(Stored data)

##############################

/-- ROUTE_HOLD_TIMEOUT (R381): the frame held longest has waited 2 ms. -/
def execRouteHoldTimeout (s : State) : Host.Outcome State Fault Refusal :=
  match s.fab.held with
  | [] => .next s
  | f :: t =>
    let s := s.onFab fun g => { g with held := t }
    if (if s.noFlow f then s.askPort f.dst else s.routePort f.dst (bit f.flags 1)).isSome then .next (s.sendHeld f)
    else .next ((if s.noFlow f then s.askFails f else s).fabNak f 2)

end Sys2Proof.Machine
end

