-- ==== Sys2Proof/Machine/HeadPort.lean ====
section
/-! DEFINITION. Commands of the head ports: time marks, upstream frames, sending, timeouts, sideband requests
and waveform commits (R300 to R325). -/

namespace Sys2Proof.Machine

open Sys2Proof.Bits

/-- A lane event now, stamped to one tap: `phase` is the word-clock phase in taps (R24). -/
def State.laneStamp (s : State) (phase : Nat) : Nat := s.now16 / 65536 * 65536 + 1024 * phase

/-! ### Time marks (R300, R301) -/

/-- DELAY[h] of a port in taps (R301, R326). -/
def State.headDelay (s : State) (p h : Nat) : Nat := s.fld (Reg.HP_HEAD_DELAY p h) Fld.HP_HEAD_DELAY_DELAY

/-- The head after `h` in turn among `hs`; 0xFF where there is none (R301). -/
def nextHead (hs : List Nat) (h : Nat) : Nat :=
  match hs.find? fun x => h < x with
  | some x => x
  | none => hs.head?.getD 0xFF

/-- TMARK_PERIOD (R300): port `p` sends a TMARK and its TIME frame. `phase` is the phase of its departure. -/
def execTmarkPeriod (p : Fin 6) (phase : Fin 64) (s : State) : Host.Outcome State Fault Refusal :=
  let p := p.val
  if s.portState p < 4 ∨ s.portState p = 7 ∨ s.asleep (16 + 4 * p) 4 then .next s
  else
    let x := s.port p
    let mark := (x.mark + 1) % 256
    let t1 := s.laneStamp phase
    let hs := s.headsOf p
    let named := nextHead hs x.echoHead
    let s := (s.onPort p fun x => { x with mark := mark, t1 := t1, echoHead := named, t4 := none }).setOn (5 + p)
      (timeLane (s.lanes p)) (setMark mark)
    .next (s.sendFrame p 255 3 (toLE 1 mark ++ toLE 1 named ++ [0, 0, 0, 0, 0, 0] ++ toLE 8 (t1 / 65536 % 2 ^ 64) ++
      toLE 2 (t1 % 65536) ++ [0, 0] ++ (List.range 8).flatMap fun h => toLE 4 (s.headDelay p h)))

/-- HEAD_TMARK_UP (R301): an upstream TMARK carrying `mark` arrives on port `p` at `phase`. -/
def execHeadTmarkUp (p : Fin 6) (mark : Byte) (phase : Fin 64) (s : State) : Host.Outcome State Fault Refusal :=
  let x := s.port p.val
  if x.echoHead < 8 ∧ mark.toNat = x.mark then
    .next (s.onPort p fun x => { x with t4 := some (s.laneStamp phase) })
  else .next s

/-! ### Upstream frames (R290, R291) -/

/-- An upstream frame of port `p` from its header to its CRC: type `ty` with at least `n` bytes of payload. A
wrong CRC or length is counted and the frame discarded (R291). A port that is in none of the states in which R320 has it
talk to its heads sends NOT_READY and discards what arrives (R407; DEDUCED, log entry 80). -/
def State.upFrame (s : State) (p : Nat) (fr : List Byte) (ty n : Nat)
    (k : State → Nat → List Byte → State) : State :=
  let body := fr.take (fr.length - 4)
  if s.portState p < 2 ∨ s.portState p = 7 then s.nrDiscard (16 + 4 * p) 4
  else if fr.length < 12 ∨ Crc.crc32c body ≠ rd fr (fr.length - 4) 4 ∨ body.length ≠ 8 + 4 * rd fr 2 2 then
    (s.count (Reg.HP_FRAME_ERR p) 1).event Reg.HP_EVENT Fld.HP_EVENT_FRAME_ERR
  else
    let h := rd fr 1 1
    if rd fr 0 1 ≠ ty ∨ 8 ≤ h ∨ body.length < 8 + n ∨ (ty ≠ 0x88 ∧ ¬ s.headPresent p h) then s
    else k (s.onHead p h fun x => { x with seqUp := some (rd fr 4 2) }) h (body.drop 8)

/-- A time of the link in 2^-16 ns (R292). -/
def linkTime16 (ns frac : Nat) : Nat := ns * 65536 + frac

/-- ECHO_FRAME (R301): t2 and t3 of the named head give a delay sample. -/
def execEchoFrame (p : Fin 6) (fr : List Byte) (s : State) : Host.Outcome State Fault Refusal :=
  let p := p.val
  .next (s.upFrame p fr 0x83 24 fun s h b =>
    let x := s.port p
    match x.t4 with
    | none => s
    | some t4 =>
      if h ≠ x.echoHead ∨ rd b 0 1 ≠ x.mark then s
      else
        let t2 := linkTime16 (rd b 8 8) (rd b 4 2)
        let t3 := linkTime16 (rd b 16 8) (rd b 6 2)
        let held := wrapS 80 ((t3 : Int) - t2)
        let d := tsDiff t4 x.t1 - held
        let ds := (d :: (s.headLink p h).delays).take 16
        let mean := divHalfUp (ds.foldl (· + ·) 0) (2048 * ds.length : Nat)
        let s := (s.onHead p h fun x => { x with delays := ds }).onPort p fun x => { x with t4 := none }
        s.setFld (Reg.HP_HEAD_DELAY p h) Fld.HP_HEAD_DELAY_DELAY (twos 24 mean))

##############################

Activity :: Return a copy of each line in the records above that has "onHead" in it.

Written response ::
    else k (s.onHead p h fun x => { x with seqUp := some (rd fr 4 2) }) h (body.drop 8)
        let s := (s.onHead p h fun x => { x with delays := ds }).onPort p fun x => { x with t4 := none }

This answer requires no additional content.